YOUR INSTRUCTIONS:
Write out, word for word, every line in the data below from the one containing "-- ==== Sys2Proof/Proofs/Launches.lean" to the one containing "hf) (List.find?_some hf)]", both of them included.

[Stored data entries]

━━━━

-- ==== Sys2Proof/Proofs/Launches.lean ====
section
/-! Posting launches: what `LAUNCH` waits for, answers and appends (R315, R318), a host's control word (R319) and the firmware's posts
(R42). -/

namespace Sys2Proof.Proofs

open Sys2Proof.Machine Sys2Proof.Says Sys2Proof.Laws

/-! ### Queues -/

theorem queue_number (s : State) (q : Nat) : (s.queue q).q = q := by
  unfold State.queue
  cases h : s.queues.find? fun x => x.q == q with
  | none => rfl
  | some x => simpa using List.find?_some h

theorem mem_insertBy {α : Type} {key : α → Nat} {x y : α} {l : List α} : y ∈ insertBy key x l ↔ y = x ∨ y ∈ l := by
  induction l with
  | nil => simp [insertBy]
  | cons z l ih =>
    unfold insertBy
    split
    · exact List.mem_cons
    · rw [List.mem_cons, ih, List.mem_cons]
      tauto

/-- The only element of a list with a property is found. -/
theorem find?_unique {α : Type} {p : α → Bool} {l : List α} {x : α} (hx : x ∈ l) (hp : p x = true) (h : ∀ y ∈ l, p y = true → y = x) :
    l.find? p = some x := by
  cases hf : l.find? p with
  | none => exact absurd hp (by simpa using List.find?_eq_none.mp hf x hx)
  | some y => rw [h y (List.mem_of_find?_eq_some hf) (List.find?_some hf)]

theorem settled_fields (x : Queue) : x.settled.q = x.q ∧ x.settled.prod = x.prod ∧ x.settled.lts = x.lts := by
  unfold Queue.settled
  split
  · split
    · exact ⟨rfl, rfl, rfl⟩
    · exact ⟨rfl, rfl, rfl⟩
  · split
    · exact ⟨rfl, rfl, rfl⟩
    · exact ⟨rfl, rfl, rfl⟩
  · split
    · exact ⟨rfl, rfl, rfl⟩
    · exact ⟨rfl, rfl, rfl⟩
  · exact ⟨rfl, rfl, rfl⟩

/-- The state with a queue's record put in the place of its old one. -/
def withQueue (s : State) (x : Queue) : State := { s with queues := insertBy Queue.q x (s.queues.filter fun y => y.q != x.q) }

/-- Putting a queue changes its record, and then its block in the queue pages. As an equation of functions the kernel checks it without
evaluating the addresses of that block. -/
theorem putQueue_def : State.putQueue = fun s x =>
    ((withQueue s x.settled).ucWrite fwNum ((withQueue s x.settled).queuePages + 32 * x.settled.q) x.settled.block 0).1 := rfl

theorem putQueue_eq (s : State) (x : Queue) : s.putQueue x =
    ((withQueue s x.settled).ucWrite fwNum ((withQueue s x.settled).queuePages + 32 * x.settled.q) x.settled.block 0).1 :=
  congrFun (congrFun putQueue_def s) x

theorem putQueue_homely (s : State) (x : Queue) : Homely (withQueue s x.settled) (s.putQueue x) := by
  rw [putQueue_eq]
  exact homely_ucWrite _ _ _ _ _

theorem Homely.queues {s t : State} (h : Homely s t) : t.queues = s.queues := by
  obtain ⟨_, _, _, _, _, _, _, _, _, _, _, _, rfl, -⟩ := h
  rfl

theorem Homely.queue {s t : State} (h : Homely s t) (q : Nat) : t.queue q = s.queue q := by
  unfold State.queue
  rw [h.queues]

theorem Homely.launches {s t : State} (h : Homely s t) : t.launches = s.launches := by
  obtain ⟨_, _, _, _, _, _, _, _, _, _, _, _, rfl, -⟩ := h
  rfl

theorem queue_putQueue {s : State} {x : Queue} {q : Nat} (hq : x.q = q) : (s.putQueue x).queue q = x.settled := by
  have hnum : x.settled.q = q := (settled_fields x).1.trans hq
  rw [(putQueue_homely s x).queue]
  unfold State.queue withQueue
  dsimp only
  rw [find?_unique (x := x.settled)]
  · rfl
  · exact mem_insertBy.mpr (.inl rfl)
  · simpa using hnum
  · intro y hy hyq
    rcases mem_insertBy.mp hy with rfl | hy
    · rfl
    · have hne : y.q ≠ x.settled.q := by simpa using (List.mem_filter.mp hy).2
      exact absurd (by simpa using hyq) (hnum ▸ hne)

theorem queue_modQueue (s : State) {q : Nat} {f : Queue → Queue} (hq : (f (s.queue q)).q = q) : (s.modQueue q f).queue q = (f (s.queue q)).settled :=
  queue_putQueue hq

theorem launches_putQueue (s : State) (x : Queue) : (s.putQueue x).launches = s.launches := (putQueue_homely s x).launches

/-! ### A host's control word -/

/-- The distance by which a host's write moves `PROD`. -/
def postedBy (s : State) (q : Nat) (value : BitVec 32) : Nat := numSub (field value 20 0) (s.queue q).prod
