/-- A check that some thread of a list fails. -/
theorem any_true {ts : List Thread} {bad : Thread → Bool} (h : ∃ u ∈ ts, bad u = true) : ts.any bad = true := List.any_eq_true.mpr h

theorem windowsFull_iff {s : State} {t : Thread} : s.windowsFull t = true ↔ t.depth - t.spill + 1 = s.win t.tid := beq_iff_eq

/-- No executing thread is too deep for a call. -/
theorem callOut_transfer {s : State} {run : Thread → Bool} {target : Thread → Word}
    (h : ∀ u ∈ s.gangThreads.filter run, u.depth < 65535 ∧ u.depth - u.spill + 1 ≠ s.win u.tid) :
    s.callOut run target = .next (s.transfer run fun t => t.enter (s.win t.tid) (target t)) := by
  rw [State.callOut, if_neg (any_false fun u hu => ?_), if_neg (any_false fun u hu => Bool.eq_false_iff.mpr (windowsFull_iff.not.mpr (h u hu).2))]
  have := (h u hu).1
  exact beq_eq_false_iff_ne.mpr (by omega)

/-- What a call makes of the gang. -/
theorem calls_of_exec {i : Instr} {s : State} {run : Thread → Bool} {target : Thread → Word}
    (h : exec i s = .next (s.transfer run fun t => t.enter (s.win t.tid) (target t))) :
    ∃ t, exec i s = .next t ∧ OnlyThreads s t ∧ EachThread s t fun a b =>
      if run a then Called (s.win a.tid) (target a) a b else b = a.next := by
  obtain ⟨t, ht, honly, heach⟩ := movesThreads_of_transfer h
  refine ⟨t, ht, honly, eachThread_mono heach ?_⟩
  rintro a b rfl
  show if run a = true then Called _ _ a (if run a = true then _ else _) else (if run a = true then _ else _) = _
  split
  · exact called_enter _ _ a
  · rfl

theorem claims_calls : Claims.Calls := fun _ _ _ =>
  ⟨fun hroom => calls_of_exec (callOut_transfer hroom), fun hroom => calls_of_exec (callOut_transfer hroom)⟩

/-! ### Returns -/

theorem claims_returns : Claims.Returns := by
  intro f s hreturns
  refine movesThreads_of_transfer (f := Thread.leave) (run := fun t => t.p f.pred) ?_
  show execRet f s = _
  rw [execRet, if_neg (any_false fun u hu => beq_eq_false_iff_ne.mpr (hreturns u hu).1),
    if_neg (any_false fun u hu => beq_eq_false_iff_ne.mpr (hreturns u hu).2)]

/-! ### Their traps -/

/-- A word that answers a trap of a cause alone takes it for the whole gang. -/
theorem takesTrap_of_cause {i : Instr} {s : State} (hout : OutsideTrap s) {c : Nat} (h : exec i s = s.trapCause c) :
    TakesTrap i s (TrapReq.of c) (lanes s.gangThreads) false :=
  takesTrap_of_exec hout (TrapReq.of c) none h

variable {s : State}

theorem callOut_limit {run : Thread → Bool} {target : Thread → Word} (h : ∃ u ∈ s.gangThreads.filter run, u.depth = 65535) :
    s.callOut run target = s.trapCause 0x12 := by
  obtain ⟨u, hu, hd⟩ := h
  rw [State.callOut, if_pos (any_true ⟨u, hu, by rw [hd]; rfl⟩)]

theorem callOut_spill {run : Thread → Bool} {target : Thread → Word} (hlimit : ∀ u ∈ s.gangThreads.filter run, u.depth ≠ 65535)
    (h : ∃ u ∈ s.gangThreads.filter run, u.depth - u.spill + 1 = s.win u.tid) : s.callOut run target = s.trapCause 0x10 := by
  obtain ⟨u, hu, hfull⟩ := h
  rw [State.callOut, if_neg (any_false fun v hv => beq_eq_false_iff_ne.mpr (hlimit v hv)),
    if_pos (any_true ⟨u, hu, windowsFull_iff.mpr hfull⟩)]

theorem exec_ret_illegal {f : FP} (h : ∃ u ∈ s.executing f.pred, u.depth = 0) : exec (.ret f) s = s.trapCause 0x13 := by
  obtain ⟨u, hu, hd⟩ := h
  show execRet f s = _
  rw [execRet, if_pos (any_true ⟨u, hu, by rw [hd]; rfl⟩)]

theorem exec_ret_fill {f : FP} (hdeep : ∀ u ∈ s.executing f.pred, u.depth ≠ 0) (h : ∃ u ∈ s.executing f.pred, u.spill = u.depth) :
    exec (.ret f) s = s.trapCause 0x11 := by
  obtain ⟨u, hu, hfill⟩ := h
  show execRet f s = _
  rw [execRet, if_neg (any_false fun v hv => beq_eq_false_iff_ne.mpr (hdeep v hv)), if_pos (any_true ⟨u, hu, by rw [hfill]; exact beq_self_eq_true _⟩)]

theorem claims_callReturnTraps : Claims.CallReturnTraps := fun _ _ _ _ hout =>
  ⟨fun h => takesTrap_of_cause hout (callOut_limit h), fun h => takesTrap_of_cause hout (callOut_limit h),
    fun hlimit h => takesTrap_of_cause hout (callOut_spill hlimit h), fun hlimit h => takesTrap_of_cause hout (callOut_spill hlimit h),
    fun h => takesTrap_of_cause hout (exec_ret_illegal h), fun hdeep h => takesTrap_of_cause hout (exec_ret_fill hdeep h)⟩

━━━━

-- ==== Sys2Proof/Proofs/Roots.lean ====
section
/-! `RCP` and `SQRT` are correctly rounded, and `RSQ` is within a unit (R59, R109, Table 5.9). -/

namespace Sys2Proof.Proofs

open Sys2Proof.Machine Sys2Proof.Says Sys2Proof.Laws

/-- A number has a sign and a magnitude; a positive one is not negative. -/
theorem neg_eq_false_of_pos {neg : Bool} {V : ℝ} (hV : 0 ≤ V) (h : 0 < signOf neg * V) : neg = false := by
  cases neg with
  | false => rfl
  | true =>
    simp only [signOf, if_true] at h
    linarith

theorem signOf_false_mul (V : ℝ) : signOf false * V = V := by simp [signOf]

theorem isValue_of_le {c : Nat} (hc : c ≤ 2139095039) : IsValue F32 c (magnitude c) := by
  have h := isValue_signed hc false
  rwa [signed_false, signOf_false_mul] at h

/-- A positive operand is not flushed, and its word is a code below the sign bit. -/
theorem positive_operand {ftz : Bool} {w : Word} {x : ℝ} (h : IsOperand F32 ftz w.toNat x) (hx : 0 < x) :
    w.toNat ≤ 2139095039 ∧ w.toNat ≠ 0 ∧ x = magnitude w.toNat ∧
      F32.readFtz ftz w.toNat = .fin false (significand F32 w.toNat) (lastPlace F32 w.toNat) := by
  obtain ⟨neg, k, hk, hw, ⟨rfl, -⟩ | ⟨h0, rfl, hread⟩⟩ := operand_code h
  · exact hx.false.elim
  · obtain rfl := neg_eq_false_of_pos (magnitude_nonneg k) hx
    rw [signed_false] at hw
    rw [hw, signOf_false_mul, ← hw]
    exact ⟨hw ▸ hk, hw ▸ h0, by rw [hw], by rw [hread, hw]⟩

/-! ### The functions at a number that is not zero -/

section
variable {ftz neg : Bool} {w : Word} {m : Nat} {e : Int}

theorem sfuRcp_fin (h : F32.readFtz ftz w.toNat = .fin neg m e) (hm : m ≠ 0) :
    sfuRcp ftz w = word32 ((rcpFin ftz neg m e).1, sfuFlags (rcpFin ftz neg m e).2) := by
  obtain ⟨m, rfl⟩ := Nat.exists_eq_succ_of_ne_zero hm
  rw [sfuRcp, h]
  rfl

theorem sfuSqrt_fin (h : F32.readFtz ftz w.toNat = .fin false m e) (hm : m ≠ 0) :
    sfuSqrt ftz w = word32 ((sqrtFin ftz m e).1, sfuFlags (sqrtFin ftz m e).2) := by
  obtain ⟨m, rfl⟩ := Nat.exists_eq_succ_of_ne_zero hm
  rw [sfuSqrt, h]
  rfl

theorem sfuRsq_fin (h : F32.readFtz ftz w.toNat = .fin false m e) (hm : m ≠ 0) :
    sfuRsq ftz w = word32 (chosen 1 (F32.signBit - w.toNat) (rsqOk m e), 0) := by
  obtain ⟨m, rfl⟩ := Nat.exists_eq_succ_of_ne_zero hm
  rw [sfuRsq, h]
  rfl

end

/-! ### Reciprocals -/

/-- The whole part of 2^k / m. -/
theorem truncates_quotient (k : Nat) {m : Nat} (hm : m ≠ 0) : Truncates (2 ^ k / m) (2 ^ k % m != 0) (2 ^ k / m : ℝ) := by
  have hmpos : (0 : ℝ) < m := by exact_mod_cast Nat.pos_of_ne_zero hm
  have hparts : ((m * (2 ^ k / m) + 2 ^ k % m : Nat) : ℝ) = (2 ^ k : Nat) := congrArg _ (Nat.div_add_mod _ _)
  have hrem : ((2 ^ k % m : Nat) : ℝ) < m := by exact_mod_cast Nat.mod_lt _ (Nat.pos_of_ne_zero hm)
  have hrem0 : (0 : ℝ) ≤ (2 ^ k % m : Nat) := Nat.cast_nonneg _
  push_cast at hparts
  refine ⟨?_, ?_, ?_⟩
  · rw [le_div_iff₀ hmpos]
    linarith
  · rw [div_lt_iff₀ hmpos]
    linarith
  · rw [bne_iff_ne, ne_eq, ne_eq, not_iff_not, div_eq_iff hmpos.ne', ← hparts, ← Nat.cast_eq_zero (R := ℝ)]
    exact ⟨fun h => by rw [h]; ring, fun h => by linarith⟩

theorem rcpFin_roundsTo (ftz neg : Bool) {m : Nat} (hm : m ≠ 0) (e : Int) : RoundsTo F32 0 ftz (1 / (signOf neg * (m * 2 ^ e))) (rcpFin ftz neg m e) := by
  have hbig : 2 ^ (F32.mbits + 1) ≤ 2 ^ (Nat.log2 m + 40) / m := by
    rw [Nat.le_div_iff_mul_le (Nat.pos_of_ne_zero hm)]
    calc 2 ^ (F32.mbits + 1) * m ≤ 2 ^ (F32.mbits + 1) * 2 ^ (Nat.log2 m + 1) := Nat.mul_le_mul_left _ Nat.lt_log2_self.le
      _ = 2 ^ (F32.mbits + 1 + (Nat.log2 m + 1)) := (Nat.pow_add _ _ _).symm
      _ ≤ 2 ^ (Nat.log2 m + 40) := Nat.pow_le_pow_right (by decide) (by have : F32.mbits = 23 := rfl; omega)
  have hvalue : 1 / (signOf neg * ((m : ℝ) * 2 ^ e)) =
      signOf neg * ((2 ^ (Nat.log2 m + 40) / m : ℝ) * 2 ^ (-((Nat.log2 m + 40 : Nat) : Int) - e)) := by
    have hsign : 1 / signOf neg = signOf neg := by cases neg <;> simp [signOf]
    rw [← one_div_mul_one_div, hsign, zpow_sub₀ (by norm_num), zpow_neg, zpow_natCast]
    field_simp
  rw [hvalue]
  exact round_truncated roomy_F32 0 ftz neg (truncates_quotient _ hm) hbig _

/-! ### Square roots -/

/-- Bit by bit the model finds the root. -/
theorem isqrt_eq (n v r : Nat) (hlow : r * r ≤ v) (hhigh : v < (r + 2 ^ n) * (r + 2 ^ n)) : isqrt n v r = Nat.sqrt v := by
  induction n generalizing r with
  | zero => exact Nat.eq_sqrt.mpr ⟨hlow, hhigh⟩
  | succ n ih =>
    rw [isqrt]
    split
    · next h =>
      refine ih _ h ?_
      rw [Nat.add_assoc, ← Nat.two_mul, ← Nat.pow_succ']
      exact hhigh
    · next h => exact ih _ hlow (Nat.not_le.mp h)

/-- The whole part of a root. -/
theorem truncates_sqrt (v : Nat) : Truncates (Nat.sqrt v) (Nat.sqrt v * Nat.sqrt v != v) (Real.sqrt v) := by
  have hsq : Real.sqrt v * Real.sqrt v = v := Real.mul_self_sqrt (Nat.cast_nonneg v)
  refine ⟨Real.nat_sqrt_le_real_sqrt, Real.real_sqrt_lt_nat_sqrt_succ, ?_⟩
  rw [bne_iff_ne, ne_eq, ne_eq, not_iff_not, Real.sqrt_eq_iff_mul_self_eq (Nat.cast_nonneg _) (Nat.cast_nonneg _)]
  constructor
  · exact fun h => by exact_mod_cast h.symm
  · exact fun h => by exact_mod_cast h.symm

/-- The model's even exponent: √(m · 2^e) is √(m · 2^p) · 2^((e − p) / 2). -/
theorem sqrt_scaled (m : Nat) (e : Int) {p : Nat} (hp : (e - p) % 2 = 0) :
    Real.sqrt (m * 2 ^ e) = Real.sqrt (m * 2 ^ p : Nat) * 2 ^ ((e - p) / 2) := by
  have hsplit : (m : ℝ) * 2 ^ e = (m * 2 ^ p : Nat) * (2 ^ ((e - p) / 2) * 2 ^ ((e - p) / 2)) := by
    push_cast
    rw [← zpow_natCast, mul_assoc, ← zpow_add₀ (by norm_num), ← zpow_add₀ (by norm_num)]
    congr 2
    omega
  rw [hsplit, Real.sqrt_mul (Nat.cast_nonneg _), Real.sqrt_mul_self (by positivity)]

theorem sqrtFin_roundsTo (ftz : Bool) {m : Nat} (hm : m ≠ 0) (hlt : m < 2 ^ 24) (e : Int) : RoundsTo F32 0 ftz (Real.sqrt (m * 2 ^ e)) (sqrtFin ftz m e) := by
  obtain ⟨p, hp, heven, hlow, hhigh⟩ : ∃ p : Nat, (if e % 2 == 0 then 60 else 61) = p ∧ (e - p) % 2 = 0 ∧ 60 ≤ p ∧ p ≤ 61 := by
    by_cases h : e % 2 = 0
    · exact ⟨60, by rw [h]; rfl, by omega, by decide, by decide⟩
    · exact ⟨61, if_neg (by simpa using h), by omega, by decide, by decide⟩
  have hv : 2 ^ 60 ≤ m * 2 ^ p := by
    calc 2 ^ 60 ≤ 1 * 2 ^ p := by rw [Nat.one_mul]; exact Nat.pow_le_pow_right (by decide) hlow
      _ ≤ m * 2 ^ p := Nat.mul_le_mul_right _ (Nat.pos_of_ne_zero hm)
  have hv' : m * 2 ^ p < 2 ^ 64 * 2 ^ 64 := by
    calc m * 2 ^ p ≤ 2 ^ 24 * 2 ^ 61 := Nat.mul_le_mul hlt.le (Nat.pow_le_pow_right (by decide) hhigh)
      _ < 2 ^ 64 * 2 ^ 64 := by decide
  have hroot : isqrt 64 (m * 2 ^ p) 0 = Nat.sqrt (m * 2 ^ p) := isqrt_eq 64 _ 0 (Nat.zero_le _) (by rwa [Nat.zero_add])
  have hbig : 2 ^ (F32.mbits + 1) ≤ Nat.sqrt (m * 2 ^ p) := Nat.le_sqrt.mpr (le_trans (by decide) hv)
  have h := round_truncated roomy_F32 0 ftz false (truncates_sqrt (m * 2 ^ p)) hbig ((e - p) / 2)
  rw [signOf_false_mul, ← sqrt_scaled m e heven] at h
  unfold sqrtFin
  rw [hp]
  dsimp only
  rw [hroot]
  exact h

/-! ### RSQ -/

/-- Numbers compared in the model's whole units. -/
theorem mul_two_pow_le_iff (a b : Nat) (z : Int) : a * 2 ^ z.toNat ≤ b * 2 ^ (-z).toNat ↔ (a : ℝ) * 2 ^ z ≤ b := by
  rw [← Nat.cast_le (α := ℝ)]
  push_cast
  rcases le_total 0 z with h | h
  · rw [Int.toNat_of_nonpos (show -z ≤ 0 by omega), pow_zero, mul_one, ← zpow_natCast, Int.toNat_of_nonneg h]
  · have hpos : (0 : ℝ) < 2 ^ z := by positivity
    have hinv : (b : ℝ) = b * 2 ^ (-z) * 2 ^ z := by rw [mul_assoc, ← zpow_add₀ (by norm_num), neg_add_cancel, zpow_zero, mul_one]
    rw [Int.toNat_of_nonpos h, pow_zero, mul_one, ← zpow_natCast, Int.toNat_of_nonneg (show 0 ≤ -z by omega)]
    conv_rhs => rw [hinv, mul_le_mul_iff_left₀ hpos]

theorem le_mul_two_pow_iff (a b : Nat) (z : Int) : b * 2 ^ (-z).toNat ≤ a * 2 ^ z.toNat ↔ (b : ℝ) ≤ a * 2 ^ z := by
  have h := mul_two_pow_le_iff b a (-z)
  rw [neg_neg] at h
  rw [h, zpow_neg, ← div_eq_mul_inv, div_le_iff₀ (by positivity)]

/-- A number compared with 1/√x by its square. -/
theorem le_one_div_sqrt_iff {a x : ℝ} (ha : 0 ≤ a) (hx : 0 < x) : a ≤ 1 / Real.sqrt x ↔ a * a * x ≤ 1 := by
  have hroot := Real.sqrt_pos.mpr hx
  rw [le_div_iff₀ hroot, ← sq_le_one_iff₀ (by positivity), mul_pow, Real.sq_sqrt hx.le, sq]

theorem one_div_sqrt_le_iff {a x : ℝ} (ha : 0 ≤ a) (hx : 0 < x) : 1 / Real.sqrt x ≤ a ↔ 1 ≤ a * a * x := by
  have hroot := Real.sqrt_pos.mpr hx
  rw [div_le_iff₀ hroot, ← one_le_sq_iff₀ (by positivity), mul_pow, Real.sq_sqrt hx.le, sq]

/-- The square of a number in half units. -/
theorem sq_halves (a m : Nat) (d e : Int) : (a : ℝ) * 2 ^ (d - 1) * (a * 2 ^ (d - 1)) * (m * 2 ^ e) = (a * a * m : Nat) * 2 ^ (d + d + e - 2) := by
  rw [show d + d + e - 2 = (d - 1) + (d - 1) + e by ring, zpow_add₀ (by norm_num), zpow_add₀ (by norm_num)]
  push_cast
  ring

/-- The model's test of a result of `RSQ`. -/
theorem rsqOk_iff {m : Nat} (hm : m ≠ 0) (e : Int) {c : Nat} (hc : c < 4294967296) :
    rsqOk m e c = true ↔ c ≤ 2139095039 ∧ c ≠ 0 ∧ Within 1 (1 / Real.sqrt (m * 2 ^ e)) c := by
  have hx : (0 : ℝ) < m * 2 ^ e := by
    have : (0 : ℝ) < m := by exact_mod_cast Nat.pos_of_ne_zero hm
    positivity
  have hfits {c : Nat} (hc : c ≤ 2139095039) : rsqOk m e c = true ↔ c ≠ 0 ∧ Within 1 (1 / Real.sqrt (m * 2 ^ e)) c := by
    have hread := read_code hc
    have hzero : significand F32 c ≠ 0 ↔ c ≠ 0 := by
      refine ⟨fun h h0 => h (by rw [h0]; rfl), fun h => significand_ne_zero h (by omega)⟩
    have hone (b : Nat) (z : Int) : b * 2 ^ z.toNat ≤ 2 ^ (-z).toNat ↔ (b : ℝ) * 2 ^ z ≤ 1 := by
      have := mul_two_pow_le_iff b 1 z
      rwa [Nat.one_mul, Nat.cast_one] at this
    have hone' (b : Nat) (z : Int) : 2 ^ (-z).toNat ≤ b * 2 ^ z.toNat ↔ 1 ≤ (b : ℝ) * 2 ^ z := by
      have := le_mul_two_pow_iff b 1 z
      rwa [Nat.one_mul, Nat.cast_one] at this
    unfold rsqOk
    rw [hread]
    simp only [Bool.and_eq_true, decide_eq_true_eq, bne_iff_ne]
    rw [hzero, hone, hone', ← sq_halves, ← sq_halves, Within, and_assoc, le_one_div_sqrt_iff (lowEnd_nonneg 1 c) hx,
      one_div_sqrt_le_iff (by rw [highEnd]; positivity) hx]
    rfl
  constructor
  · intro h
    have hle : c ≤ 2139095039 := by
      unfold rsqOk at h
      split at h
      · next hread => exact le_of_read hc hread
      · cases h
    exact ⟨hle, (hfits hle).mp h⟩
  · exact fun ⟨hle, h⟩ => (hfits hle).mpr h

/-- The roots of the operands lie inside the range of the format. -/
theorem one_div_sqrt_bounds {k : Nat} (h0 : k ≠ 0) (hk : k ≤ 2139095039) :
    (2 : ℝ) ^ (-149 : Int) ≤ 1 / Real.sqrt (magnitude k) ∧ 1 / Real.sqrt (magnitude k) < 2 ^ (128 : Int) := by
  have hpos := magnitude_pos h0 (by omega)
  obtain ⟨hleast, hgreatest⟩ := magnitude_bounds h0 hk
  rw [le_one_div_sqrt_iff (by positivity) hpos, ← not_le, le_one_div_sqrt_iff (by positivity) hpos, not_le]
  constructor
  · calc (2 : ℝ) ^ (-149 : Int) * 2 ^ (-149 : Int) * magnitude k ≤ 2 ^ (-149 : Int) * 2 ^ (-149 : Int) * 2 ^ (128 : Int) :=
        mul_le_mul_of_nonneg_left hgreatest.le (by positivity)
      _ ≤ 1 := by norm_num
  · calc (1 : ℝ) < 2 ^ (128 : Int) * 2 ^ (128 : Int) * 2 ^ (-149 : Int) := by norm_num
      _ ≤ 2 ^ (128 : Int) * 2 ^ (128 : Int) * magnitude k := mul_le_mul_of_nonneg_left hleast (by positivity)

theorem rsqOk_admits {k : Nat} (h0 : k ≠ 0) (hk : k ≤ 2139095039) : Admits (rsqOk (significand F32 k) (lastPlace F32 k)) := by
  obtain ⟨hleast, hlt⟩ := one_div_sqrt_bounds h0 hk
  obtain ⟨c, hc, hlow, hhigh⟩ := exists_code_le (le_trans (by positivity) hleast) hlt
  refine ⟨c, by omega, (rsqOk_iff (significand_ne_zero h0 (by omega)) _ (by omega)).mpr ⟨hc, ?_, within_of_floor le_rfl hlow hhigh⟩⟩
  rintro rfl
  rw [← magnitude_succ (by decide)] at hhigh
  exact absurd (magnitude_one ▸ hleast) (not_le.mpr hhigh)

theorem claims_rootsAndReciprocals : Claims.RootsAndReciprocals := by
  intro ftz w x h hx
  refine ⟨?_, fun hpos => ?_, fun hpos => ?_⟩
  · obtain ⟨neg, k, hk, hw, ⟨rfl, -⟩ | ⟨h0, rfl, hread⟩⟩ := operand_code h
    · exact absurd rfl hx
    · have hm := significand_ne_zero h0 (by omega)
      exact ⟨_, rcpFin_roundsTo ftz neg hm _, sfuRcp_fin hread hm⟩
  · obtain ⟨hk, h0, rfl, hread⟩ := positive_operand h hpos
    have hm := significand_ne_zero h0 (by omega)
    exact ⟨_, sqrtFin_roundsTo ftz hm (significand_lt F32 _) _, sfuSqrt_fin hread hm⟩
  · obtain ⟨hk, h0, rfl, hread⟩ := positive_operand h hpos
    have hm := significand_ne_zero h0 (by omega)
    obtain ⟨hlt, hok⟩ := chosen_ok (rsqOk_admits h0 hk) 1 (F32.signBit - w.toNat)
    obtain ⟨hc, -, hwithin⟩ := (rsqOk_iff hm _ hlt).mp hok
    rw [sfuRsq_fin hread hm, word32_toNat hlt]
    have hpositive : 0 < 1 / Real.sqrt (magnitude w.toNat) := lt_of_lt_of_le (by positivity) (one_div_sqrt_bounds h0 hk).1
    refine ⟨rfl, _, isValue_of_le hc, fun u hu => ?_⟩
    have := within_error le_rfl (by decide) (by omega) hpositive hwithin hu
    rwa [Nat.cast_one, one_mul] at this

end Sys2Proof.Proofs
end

━━━━

SOLUTION:
-- ==== Sys2Proof/Proofs/Launches.lean ====
section
/-! Posting launches: what `LAUNCH` waits for, answers and appends (R315, R318), a host's control word (R319) and the firmware's posts
(R42). -/

namespace Sys2Proof.Proofs

open Sys2Proof.Machine Sys2Proof.Says Sys2Proof.Laws

/-! ### Queues -/

theorem queue_number (s : State) (q : Nat) : (s.queue q).q = q := by
  unfold State.queue
  cases h : s.queues.find? fun x => x.q == q with
  | none => rfl
  | some x => simpa using List.find?_some h

theorem mem_insertBy {α : Type} {key : α → Nat} {x y : α} {l : List α} : y ∈ insertBy key x l ↔ y = x ∨ y ∈ l := by
  induction l with
  | nil => simp [insertBy]
  | cons z l ih =>
    unfold insertBy
    split
    · exact List.mem_cons
    · rw [List.mem_cons, ih, List.mem_cons]
      tauto

/-- The only element of a list with a property is found. -/
theorem find?_unique {α : Type} {p : α → Bool} {l : List α} {x : α} (hx : x ∈ l) (hp : p x = true) (h : ∀ y ∈ l, p y = true → y = x) :
    l.find? p = some x := by
  cases hf : l.find? p with
  | none => exact absurd hp (by simpa using List.find?_eq_none.mp hf x hx)
  | some y => rw [h y (List.mem_of_find?_eq_some hf) (List.find?_some hf)]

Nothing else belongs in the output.